Take the lines below between the one holding "-- ==== Sys2Proof/Machine/PowerCommands.lean" and the one holding "let t := tick.toNat + 63", inclusive, and copy them exactly. Add nothing.
##### Records for the exercise
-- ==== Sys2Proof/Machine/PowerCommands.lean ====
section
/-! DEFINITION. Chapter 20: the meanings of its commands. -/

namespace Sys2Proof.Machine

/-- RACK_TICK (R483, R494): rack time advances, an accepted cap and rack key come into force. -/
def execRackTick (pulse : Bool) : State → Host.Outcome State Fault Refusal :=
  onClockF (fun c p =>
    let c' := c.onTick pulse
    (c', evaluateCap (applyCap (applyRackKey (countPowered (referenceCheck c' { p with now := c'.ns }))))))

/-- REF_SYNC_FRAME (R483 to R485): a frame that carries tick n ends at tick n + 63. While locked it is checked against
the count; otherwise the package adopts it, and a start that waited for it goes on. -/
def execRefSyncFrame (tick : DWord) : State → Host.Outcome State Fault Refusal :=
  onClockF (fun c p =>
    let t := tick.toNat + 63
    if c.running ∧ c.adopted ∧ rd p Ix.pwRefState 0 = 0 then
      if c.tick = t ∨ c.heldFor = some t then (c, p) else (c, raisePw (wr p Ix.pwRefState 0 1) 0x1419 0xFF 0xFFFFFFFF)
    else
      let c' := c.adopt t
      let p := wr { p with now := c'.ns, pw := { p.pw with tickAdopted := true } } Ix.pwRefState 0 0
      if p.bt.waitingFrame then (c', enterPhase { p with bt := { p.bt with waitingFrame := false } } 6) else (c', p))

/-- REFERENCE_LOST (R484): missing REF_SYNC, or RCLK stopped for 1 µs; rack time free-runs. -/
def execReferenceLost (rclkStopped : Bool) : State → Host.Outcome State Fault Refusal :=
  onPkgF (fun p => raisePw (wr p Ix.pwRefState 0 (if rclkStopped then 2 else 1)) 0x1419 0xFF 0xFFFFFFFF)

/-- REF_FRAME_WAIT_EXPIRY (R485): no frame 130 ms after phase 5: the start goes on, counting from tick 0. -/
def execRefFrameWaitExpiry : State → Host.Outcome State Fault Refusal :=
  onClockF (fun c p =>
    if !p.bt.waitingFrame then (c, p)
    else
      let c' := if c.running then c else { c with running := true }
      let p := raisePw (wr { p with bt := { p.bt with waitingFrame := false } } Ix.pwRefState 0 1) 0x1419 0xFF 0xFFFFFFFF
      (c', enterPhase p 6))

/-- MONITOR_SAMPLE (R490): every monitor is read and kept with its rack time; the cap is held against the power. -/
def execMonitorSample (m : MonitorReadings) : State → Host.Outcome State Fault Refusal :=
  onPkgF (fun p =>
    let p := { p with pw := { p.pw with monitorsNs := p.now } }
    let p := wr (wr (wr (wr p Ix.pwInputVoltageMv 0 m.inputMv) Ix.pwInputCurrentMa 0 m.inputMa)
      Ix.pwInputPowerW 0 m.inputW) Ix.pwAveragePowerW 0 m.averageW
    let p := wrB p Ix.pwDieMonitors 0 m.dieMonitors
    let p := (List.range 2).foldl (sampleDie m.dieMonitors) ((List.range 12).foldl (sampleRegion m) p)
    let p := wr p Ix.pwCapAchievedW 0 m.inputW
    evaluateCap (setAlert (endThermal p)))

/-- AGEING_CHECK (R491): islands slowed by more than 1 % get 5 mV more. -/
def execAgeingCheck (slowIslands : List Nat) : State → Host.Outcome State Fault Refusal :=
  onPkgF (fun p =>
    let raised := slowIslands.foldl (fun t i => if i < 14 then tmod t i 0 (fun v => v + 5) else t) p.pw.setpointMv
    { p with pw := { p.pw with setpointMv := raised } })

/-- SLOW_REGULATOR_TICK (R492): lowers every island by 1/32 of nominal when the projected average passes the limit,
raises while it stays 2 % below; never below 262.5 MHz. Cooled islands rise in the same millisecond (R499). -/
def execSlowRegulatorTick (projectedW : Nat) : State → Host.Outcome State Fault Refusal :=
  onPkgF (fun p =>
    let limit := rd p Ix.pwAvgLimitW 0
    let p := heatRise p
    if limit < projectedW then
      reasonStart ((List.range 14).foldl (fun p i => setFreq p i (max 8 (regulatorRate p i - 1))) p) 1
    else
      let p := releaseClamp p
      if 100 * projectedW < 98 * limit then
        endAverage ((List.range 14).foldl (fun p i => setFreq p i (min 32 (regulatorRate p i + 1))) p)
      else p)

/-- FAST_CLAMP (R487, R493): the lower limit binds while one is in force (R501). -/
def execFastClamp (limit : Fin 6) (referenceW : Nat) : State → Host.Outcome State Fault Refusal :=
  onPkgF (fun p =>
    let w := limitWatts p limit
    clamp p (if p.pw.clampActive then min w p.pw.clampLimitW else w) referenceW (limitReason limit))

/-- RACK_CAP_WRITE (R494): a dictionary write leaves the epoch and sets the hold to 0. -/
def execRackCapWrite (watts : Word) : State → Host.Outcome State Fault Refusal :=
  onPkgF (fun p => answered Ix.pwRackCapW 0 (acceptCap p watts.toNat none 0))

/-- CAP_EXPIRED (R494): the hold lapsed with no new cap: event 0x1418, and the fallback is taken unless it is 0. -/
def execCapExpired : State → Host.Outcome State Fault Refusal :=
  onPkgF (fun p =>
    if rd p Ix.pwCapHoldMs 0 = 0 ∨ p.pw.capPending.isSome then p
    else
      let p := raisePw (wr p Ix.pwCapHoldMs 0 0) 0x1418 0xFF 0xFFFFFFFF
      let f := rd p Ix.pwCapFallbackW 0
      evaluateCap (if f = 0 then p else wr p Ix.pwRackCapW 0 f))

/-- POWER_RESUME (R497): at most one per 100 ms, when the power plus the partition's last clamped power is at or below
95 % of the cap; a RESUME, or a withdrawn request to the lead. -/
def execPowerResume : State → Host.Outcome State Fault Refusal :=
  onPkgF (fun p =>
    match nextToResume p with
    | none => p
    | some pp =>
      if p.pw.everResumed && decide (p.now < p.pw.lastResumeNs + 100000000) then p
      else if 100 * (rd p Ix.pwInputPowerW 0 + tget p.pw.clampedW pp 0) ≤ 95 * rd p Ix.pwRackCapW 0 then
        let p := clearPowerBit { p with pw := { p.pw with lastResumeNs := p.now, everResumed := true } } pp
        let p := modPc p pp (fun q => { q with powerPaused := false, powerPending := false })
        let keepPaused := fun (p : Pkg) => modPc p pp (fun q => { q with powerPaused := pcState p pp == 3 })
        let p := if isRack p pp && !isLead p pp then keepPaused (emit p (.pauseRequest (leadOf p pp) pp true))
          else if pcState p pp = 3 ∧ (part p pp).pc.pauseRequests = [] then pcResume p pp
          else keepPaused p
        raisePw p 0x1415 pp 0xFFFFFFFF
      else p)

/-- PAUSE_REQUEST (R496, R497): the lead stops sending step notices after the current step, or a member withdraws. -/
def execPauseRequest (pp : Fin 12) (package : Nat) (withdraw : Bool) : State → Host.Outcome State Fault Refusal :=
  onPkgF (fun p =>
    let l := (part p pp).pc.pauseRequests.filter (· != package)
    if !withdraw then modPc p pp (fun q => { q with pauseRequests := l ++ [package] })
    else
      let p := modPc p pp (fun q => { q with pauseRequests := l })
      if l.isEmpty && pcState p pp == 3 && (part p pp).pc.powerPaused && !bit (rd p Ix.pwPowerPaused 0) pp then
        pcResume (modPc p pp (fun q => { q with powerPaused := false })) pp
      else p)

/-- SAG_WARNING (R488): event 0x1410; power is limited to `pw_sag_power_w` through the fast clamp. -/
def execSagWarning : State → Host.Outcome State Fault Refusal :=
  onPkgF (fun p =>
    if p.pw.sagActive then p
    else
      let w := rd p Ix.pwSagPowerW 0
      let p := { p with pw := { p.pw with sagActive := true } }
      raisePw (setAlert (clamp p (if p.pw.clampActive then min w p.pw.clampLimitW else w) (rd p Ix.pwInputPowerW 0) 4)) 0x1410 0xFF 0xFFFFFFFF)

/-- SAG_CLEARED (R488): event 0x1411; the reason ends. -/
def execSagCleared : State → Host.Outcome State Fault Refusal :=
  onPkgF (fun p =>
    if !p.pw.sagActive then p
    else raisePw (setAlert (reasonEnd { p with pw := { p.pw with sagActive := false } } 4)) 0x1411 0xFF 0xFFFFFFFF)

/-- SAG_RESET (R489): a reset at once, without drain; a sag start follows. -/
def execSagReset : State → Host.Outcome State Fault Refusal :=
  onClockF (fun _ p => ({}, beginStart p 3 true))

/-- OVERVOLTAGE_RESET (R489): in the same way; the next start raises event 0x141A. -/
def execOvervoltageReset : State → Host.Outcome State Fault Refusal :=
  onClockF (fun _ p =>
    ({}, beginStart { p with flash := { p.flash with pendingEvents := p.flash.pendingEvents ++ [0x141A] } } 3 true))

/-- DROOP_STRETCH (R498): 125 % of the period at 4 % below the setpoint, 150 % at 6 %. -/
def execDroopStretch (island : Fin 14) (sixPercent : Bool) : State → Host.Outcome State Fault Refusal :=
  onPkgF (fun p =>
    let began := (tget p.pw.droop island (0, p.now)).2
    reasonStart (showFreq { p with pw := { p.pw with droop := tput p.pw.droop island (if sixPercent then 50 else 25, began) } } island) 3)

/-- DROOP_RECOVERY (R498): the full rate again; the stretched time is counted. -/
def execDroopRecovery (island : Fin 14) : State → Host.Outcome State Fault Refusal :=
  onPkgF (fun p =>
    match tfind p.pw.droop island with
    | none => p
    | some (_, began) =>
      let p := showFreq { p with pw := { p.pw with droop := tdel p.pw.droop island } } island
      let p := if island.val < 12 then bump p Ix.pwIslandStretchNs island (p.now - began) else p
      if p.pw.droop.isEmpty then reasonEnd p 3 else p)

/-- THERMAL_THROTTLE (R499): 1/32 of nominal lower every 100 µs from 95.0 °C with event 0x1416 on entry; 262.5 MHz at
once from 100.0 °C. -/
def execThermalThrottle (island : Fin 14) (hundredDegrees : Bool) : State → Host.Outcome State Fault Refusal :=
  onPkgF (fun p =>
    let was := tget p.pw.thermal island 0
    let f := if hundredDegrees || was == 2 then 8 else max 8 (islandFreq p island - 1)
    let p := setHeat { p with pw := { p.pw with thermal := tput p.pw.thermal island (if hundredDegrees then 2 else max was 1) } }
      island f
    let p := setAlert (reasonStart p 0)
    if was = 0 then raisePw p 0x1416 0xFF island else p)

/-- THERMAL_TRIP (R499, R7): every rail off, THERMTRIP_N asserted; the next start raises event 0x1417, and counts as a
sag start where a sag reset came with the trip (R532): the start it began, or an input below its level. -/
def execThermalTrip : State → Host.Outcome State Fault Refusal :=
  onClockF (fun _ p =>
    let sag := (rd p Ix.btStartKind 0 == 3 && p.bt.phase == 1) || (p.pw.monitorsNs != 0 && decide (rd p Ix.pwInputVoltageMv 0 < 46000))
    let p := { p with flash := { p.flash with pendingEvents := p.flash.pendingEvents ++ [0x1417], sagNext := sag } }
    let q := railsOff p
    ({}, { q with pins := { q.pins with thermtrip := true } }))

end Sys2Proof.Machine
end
##########
##### Records for the exercise
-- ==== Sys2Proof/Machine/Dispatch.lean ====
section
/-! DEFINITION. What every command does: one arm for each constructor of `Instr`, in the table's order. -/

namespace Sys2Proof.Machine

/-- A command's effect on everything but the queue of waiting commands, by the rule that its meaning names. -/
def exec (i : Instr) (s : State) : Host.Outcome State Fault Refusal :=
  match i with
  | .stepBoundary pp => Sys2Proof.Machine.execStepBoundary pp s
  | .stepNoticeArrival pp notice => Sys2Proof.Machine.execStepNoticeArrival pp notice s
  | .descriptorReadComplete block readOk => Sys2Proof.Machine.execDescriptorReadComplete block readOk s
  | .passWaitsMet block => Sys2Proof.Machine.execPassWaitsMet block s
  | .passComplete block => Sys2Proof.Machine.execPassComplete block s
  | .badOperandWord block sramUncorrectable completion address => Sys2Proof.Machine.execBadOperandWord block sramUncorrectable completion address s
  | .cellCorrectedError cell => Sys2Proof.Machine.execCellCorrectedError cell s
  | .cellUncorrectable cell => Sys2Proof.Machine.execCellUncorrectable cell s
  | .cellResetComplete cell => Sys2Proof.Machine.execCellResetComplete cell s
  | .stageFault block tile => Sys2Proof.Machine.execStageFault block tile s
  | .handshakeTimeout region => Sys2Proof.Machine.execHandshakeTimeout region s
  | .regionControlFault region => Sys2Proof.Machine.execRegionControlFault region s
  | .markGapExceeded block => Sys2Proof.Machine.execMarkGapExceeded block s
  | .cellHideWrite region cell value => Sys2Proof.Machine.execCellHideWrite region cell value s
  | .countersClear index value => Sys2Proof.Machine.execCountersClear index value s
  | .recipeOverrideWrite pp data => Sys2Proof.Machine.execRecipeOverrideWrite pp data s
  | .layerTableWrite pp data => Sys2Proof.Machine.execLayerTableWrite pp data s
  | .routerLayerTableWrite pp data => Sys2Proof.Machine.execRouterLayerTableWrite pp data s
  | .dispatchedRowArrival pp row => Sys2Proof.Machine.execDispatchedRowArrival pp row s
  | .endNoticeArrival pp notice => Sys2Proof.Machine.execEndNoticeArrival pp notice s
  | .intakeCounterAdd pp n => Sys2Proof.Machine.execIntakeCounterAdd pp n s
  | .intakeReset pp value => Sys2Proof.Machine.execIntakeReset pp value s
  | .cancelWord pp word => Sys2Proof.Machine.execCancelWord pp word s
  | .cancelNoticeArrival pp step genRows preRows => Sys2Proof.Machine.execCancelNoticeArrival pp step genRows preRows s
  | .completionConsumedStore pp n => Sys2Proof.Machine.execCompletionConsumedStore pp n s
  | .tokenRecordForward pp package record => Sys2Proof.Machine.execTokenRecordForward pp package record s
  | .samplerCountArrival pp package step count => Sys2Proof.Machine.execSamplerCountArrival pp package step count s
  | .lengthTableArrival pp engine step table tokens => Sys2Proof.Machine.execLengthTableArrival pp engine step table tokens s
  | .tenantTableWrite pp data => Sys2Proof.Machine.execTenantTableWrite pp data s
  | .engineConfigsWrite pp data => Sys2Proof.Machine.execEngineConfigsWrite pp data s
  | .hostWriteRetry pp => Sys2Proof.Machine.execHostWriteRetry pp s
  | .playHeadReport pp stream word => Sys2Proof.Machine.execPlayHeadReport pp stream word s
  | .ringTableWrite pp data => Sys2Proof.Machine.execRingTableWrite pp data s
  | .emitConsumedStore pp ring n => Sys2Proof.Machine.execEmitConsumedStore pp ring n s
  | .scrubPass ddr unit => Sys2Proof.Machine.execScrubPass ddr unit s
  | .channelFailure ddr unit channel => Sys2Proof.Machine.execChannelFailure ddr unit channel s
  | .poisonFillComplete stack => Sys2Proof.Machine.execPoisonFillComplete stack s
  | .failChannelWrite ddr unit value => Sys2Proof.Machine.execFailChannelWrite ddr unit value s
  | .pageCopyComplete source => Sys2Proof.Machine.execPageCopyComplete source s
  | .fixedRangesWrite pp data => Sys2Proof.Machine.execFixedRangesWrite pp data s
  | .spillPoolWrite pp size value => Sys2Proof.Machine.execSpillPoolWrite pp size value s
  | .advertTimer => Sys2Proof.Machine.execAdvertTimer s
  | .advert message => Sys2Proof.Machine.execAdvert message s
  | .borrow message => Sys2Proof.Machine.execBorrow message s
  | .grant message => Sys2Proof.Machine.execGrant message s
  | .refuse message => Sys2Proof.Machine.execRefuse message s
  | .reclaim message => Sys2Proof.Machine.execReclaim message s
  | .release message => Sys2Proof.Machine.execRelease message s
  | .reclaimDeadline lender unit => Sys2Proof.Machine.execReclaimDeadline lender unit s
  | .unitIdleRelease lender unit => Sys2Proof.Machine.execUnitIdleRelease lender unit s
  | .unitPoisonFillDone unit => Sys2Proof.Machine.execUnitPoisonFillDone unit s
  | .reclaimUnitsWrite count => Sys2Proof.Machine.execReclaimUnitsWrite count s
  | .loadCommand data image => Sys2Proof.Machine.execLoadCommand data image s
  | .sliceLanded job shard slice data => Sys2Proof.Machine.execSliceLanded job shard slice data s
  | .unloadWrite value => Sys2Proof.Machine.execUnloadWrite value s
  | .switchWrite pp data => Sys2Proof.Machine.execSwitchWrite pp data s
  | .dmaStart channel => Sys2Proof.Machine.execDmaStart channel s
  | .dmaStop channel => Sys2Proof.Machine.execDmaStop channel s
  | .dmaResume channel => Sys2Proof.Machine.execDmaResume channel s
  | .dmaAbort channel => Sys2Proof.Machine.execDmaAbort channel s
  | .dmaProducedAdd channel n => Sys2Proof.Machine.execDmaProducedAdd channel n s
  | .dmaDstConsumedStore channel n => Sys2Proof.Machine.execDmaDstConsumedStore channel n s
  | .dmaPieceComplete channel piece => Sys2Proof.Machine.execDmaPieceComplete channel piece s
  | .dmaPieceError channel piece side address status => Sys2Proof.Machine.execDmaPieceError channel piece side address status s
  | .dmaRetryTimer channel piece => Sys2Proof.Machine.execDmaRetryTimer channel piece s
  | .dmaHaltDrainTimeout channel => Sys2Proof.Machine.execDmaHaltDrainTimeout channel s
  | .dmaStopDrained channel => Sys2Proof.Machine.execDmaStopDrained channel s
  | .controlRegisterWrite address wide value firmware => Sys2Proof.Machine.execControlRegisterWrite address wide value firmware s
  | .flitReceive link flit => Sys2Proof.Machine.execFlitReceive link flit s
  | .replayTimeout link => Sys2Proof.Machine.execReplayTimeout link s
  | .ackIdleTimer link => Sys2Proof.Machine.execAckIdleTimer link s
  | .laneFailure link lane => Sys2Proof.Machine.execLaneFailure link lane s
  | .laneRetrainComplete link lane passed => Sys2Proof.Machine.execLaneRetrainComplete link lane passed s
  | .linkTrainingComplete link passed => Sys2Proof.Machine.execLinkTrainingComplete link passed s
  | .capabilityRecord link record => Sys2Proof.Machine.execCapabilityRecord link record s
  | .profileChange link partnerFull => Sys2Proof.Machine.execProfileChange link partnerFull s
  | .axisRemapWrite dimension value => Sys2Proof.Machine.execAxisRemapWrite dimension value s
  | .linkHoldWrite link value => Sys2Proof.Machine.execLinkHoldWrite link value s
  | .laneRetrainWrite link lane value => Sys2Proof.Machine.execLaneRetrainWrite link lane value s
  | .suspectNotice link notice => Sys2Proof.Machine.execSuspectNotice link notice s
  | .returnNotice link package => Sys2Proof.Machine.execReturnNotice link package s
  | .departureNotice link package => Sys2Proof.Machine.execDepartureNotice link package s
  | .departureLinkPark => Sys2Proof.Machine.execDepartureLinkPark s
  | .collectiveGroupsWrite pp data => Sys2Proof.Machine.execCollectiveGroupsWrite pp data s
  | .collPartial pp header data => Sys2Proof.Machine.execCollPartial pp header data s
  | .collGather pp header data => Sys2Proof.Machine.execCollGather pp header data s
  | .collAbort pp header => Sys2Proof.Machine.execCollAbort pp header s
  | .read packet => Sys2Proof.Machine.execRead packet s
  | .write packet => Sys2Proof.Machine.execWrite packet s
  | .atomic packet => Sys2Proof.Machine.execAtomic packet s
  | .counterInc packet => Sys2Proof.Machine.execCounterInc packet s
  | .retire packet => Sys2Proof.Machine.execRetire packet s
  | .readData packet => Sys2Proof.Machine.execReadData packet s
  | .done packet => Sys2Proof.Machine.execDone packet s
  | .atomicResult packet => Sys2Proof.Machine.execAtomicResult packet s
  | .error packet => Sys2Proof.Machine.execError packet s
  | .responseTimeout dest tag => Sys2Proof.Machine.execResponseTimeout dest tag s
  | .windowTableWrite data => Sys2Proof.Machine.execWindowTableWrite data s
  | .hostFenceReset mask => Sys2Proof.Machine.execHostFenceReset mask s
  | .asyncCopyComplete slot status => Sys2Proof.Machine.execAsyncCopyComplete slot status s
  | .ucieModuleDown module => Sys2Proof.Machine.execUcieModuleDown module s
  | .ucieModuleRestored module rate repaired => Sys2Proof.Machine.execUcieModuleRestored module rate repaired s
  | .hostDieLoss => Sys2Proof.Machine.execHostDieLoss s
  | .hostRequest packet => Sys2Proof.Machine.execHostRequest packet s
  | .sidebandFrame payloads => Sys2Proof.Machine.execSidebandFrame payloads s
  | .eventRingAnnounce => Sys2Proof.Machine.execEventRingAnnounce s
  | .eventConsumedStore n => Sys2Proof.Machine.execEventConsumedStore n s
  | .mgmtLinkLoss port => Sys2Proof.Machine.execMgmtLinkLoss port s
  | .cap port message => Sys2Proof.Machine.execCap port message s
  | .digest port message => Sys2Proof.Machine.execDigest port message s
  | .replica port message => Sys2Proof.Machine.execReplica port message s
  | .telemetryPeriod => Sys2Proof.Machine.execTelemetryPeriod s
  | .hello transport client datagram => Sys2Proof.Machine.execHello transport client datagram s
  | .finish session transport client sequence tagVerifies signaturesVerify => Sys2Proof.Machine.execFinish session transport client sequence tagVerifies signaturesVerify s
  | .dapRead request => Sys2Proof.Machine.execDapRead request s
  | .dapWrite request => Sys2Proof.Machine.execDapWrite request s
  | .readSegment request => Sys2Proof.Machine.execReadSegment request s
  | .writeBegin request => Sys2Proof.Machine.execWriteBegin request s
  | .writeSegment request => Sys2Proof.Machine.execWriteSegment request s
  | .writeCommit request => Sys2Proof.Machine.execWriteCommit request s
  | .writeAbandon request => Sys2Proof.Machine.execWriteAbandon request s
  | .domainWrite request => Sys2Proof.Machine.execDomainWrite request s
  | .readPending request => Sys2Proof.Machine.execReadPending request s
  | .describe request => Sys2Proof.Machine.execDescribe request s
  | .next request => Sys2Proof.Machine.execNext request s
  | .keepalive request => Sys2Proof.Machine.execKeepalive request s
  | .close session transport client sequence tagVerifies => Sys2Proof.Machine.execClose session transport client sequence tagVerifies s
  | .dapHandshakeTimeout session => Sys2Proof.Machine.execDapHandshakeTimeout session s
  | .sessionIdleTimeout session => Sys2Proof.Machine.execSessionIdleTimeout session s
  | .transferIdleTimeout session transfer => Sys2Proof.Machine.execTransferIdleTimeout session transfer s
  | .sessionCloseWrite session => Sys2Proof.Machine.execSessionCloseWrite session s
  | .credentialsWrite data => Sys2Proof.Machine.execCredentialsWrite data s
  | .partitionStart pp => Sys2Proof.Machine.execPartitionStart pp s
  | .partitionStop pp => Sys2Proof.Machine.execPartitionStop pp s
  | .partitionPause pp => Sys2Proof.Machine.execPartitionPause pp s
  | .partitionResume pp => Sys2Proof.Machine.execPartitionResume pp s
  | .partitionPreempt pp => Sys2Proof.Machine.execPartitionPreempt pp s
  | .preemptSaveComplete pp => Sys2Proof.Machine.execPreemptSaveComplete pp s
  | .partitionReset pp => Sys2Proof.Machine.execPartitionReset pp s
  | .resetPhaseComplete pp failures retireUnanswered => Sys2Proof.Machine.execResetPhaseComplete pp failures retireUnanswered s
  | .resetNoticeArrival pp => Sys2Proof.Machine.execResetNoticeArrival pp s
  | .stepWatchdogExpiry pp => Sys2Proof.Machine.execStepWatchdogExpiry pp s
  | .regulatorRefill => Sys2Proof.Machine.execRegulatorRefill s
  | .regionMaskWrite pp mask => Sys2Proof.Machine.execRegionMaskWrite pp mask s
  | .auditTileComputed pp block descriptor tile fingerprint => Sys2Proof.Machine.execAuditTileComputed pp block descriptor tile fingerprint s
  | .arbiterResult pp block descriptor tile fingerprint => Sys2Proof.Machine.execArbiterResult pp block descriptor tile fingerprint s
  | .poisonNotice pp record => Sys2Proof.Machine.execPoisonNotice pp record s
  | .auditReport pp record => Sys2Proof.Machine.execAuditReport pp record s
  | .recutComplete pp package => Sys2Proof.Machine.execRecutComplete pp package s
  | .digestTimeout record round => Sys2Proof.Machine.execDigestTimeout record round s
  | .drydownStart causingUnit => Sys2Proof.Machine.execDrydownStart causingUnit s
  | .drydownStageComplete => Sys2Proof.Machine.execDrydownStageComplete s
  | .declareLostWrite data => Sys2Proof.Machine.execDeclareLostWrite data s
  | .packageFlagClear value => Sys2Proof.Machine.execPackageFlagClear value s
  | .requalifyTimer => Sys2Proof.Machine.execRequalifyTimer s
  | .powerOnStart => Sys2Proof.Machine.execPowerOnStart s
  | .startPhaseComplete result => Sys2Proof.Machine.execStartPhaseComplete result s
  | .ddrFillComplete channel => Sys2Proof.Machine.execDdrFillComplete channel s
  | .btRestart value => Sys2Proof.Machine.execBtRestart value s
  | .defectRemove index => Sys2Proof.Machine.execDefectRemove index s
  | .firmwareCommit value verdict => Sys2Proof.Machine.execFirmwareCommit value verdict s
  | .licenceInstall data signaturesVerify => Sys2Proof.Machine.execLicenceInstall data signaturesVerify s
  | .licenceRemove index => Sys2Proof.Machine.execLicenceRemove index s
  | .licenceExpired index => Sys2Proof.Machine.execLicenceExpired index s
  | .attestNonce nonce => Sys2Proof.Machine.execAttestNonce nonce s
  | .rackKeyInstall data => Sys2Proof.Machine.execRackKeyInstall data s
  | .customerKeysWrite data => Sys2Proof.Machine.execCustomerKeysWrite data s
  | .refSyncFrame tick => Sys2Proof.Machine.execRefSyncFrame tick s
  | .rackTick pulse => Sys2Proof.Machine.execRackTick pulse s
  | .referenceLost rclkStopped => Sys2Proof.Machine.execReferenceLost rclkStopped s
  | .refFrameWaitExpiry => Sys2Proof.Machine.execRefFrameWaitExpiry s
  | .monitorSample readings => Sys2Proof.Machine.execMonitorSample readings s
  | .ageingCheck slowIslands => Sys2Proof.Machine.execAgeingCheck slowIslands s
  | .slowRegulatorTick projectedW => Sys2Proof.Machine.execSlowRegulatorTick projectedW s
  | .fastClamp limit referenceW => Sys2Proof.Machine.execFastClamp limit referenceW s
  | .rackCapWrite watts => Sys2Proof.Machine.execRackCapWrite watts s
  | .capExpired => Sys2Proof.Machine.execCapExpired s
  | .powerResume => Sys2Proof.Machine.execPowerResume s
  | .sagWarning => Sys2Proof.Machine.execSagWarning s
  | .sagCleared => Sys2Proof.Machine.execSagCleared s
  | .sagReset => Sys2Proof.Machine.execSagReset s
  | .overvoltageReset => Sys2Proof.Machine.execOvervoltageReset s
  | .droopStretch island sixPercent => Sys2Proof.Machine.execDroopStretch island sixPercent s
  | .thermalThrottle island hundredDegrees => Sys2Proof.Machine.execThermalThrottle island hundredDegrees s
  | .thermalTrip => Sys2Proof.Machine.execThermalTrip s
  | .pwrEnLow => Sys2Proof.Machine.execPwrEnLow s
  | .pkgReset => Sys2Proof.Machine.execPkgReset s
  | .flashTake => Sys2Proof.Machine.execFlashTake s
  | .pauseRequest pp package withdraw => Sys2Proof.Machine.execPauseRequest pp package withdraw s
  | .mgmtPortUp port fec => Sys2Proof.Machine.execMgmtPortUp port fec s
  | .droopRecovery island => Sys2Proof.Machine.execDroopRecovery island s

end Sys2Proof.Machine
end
##########
Solution below:
-- ==== Sys2Proof/Machine/PowerCommands.lean ====
section
/-! DEFINITION. Chapter 20: the meanings of its commands. -/

namespace Sys2Proof.Machine

/-- RACK_TICK (R483, R494): rack time advances, an accepted cap and rack key come into force. -/
def execRackTick (pulse : Bool) : State → Host.Outcome State Fault Refusal :=
  onClockF (fun c p =>
    let c' := c.onTick pulse
    (c', evaluateCap (applyCap (applyRackKey (countPowered (referenceCheck c' { p with now := c'.ns }))))))

/-- REF_SYNC_FRAME (R483 to R485): a frame that carries tick n ends at tick n + 63. While locked it is checked against
the count; otherwise the package adopts it, and a start that waited for it goes on. -/
def execRefSyncFrame (tick : DWord) : State → Host.Outcome State Fault Refusal :=
  onClockF (fun c p =>
    let t := tick.toNat + 63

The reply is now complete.